> **TASK**:
Reproduce exactly, and only, the lines below from the one containing "have hf : ∀" through the one containing "<;> rfl; rfl".

Extracted data entries
□ □ □
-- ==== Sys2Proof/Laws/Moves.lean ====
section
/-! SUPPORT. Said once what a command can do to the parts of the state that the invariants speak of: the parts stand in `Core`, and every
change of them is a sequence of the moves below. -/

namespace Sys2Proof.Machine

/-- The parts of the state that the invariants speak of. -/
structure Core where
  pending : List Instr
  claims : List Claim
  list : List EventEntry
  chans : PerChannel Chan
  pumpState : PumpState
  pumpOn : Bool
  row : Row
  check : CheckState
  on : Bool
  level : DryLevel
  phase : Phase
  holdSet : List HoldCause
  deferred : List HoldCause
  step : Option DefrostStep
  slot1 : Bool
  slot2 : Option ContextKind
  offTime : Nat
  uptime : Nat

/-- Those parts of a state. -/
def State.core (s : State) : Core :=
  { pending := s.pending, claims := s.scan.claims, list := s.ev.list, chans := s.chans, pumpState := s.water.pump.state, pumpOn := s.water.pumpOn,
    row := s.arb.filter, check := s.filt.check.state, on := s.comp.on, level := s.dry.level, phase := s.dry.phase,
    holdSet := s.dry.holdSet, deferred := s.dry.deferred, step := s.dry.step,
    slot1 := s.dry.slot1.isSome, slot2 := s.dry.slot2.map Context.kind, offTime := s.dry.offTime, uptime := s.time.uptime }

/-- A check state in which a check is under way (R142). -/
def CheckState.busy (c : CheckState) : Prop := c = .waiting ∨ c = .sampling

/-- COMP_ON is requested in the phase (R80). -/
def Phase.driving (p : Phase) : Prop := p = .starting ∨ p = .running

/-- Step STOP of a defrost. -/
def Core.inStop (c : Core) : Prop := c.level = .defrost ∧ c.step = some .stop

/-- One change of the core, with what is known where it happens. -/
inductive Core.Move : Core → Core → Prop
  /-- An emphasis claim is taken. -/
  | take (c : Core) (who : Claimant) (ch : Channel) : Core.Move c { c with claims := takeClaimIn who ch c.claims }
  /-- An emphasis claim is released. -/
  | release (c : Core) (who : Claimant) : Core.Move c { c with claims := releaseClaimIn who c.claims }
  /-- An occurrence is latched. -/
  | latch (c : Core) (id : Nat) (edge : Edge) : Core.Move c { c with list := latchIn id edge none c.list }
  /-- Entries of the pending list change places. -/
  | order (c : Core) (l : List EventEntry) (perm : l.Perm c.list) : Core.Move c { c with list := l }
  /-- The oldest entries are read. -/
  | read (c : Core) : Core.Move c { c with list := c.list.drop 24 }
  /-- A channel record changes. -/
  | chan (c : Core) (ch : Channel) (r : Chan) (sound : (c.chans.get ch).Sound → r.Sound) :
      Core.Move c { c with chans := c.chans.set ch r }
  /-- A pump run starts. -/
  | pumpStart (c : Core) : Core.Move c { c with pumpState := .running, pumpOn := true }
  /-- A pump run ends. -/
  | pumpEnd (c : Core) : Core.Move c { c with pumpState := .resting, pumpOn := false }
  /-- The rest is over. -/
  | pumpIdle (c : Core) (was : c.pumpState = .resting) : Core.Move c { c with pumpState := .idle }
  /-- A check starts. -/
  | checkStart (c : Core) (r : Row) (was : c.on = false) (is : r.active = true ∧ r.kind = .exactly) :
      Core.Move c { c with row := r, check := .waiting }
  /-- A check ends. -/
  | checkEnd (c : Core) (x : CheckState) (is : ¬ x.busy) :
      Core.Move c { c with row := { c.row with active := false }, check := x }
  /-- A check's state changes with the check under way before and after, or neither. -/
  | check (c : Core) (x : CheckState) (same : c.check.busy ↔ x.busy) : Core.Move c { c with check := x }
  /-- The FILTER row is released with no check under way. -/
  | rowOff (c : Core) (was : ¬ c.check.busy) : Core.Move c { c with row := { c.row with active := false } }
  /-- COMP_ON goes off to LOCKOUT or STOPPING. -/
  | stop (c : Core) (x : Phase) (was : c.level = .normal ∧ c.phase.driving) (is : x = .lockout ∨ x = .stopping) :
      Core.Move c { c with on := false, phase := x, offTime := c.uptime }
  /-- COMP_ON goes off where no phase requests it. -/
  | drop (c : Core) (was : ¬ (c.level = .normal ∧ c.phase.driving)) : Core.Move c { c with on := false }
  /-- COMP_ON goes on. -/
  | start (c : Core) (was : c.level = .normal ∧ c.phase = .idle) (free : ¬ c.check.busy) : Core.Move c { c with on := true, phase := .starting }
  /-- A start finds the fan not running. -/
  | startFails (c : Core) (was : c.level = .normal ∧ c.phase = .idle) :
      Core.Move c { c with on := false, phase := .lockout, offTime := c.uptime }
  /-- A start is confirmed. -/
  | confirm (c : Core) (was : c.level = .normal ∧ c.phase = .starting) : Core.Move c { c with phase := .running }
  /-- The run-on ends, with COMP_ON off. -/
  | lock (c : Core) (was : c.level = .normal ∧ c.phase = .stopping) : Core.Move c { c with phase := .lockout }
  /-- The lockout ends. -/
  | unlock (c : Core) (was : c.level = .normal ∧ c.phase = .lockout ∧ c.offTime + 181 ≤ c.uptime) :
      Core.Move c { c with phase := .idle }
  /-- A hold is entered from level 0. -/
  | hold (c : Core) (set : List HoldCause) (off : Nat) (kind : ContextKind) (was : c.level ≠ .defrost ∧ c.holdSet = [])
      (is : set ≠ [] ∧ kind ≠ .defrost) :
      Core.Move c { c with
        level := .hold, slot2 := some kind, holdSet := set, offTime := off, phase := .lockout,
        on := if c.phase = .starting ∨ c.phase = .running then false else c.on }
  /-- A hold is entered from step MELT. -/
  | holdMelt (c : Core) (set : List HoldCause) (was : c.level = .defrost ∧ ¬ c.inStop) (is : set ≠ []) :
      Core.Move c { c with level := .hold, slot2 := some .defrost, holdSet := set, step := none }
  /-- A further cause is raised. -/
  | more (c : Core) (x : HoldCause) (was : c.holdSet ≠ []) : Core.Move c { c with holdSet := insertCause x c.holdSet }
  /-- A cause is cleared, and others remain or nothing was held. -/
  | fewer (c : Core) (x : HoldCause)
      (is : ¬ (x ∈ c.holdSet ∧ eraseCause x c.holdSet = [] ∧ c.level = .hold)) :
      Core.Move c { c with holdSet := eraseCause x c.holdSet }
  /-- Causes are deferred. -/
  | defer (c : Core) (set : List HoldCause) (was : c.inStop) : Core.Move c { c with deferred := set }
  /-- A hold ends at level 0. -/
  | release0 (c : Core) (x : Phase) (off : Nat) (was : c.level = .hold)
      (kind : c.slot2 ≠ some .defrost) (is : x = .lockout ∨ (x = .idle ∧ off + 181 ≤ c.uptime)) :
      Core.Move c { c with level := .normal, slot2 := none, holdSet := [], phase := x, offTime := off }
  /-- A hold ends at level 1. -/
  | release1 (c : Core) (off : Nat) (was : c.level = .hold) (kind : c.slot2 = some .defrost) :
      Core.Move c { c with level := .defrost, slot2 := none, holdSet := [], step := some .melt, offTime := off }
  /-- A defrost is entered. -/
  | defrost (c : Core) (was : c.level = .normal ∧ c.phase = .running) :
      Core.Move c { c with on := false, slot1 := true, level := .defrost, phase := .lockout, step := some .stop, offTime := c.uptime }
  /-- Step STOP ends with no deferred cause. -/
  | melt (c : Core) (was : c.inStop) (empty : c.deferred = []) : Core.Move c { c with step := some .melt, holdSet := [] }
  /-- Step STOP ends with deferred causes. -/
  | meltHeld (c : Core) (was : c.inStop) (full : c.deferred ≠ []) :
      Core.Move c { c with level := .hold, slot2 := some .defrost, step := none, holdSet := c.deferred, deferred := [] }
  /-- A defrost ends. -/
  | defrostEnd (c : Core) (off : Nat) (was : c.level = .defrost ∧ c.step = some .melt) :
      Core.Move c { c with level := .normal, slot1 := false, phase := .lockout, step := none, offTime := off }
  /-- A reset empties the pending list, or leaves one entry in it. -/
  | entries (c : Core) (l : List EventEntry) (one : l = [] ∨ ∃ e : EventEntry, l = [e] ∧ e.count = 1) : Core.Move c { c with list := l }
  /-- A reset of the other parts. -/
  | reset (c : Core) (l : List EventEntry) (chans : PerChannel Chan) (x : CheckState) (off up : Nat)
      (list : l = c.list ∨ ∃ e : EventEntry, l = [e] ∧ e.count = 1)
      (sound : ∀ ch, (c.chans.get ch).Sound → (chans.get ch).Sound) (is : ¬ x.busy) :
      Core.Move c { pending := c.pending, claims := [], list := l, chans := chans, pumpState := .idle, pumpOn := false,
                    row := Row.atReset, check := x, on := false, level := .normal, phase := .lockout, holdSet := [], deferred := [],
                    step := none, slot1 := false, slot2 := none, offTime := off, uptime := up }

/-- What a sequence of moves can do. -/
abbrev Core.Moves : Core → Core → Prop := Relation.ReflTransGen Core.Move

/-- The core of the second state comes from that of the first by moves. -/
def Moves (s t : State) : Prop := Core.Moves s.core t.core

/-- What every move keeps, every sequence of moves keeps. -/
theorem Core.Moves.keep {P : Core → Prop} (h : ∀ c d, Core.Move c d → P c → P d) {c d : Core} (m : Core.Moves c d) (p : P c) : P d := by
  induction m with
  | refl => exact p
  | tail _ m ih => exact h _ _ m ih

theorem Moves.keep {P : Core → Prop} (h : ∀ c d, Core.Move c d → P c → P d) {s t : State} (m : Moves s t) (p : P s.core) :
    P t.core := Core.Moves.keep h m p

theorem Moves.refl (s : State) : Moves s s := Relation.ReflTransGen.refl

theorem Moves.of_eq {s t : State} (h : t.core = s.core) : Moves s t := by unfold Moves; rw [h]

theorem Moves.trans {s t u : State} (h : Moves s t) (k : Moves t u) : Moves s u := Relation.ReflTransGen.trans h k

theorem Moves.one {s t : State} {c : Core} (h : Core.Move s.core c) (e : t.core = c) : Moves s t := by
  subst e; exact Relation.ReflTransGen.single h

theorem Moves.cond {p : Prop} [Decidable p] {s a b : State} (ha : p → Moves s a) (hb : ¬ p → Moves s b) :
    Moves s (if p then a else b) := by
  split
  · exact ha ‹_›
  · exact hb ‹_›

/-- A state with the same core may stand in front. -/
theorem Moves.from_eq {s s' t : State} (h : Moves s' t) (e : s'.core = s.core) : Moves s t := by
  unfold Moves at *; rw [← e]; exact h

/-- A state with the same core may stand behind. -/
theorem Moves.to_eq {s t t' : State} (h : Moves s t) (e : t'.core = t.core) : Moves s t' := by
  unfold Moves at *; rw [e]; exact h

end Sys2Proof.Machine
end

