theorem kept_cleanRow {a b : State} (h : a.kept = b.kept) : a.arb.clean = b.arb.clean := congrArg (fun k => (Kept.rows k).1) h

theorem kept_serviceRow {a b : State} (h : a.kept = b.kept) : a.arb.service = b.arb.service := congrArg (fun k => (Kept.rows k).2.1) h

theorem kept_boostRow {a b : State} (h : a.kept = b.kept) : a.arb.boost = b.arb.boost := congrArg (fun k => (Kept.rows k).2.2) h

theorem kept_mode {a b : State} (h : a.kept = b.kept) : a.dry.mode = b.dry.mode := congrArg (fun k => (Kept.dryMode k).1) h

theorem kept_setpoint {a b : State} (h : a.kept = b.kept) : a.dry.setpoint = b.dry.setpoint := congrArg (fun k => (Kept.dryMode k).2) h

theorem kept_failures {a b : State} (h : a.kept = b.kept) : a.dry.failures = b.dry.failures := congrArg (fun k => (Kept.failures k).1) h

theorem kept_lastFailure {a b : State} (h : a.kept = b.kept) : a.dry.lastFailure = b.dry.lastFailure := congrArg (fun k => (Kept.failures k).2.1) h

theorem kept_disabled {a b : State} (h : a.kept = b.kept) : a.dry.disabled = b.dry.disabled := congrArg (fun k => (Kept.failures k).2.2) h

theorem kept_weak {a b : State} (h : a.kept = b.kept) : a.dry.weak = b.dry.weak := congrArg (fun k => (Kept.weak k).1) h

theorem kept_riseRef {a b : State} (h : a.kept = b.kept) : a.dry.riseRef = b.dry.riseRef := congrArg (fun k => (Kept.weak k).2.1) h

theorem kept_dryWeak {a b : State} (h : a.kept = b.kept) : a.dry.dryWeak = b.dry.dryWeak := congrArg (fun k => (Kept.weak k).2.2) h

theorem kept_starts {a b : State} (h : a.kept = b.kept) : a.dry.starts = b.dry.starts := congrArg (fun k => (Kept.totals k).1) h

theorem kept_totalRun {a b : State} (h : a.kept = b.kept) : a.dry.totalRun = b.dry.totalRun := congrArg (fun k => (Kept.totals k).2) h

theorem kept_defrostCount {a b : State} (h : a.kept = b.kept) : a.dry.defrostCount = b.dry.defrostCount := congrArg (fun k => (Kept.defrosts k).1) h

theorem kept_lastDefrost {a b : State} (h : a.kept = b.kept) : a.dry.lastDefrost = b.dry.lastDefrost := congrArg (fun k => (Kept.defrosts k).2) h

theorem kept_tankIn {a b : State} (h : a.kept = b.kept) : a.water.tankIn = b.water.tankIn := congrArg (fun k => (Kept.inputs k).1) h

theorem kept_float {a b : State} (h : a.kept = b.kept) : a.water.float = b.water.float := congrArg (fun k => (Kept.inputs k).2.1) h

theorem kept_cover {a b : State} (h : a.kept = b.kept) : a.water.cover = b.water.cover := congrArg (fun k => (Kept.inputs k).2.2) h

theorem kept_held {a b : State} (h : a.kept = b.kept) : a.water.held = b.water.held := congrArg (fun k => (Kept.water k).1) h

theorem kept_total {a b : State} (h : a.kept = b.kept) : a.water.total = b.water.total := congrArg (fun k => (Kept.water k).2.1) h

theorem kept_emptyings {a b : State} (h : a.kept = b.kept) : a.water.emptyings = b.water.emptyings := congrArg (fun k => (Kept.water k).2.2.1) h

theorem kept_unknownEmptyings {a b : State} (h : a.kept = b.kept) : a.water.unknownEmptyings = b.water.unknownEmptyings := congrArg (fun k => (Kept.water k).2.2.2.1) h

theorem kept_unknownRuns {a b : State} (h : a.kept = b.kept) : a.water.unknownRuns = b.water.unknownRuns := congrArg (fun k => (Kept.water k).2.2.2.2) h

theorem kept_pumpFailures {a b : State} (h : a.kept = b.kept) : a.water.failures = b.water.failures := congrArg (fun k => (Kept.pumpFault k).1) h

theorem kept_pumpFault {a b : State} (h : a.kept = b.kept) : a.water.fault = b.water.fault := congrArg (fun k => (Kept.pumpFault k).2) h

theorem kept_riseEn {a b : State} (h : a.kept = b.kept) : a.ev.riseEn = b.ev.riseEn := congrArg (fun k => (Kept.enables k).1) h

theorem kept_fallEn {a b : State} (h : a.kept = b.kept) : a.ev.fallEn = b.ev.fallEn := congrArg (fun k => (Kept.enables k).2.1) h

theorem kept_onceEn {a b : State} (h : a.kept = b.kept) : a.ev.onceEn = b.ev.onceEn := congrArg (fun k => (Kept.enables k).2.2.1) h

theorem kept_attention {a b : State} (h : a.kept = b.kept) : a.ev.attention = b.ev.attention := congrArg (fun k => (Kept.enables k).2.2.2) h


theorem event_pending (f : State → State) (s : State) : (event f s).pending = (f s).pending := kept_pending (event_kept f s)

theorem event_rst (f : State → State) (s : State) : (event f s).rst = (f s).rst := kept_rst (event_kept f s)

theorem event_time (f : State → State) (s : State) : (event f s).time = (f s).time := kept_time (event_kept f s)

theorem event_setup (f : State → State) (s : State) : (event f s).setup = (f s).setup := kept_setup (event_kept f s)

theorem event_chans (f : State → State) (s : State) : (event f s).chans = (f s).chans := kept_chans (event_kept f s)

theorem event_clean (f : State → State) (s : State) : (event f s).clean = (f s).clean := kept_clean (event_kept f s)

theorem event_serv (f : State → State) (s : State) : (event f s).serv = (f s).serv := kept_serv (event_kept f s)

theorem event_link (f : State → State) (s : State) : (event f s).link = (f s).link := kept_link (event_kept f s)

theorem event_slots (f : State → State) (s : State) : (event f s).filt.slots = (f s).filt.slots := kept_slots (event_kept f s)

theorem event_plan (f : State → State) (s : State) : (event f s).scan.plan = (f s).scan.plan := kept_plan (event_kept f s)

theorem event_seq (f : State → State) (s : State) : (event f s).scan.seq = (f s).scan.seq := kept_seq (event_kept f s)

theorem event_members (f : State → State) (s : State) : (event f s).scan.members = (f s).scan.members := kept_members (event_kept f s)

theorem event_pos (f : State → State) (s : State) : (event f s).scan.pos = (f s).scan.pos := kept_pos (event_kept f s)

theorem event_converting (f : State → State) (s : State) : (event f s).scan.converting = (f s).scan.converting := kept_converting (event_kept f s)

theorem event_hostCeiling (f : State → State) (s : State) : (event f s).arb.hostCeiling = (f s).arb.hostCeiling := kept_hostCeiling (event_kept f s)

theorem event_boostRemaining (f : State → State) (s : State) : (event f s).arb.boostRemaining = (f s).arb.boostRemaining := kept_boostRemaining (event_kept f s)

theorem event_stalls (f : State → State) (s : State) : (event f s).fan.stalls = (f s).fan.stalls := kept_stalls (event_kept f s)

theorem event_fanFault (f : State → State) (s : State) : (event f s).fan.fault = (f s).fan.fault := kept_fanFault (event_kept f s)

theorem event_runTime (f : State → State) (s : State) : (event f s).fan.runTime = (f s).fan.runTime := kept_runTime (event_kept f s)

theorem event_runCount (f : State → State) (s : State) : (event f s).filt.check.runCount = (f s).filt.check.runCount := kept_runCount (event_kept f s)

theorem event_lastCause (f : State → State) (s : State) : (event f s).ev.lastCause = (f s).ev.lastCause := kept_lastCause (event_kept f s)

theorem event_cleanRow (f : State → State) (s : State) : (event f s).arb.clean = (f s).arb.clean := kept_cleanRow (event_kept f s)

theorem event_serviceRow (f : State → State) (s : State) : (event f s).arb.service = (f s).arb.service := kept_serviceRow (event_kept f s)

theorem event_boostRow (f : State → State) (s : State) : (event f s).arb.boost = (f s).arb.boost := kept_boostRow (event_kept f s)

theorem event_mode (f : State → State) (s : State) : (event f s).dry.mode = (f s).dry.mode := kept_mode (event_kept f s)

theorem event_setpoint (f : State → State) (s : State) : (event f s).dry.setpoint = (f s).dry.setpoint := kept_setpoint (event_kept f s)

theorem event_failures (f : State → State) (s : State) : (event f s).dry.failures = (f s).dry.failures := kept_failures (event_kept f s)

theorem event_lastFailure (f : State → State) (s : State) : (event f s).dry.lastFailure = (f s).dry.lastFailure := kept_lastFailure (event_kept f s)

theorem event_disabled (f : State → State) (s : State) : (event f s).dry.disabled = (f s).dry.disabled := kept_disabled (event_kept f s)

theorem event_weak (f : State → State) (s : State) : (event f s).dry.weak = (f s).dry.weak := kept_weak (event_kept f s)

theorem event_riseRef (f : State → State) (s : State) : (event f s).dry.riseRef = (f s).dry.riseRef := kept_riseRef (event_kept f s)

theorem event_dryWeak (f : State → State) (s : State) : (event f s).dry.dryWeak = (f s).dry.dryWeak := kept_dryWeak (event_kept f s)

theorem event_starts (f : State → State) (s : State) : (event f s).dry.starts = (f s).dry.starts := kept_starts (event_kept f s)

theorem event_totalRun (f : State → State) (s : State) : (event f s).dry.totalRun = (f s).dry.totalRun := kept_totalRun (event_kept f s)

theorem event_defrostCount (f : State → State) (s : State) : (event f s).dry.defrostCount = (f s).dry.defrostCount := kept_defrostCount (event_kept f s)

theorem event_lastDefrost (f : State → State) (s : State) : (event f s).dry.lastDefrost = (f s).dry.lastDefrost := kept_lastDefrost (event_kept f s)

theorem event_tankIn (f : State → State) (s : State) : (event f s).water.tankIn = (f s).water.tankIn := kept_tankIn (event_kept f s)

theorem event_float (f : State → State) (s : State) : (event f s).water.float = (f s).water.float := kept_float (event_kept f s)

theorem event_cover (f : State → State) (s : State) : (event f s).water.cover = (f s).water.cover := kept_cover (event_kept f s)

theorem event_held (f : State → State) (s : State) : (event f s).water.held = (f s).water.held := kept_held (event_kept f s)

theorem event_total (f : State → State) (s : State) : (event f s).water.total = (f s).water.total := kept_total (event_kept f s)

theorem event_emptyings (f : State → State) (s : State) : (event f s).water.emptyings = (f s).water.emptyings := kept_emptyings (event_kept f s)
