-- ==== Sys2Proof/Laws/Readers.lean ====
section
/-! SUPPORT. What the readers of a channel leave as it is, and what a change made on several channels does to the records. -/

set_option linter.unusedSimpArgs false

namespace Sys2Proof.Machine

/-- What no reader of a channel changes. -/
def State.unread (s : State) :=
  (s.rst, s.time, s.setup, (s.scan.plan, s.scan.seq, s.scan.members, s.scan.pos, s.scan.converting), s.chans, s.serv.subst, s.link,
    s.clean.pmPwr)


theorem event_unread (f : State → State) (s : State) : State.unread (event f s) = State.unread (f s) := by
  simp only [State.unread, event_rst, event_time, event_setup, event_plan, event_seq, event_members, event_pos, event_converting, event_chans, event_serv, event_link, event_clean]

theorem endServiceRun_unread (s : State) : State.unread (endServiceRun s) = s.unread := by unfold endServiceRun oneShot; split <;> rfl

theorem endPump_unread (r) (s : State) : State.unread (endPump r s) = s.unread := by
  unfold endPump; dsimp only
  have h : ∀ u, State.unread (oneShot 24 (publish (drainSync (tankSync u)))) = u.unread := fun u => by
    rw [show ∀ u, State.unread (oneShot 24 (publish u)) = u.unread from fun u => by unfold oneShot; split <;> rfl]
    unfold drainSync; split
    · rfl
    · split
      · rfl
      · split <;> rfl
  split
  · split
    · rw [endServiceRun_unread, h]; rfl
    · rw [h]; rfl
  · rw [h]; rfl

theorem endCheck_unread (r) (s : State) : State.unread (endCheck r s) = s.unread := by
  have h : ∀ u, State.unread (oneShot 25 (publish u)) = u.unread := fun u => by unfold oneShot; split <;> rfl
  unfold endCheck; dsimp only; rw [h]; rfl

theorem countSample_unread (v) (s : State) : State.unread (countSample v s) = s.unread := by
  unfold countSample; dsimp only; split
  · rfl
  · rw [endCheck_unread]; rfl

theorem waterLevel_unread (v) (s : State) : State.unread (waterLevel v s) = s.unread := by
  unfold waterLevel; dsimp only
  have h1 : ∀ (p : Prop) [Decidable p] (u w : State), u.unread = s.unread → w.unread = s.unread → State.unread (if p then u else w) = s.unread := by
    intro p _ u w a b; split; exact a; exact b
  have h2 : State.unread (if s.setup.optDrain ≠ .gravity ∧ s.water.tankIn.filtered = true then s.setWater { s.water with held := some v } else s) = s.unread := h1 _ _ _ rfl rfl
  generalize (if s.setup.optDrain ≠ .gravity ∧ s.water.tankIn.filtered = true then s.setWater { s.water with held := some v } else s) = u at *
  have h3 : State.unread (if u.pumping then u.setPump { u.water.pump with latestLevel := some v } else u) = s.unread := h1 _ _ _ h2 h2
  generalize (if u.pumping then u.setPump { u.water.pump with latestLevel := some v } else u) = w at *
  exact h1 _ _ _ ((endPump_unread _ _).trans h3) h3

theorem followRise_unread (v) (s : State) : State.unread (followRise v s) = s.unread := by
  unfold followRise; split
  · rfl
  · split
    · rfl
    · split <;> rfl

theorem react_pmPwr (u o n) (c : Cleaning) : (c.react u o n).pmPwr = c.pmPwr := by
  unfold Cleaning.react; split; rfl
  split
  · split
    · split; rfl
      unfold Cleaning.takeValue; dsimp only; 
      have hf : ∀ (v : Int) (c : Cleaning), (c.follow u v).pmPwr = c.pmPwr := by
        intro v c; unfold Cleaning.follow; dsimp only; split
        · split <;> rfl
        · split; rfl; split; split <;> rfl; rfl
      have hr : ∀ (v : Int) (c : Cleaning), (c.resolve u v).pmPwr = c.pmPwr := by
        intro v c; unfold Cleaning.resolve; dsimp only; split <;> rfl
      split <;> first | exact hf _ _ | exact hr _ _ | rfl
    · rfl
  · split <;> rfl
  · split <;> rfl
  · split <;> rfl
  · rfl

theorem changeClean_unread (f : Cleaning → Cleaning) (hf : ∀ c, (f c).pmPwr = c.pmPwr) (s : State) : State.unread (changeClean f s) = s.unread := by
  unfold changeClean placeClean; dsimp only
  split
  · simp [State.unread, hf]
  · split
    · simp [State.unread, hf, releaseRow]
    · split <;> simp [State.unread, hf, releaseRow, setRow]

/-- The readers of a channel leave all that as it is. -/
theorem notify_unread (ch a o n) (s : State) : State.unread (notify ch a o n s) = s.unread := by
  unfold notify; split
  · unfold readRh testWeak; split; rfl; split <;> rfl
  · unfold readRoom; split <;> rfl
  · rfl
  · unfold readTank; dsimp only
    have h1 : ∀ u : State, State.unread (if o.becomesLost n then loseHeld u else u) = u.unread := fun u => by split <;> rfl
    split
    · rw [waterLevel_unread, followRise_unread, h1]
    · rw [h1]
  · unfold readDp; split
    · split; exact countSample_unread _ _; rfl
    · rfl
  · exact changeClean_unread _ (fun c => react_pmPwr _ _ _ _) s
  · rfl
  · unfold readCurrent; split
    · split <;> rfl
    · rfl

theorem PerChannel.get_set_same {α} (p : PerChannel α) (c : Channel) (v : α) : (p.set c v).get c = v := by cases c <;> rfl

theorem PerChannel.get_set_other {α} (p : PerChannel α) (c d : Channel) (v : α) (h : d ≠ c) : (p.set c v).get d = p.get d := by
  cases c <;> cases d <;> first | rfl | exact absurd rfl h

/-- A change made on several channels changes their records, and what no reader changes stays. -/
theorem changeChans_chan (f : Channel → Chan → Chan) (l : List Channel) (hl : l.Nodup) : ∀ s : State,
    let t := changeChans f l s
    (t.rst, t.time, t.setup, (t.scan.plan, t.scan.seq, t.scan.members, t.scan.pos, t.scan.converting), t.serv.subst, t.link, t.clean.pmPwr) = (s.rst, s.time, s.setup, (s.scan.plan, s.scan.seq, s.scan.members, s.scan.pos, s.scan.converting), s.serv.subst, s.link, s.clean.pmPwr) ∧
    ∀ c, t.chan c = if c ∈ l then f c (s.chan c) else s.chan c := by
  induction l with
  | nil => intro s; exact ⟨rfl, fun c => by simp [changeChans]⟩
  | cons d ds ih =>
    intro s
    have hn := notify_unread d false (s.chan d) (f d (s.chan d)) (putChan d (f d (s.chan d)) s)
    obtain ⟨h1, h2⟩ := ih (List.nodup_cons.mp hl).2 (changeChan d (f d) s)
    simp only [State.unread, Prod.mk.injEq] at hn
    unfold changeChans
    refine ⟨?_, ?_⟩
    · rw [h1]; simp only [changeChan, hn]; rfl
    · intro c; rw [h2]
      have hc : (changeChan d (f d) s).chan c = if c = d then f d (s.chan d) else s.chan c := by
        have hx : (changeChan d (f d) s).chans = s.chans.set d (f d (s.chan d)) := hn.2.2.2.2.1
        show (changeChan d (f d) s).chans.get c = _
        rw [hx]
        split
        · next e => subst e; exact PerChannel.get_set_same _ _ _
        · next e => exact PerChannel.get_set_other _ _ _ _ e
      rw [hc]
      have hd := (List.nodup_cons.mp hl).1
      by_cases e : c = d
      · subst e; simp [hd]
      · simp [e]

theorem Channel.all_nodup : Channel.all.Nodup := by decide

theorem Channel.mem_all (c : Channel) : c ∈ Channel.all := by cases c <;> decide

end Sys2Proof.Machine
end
□ □ □
> **RESPONSE BOX**:
      have hf : ∀ (v : Int) (c : Cleaning), (c.follow u v).pmPwr = c.pmPwr := by
        intro v c; unfold Cleaning.follow; dsimp only; split
        · split <;> rfl
        · split; rfl; split; split <;> rfl; rfl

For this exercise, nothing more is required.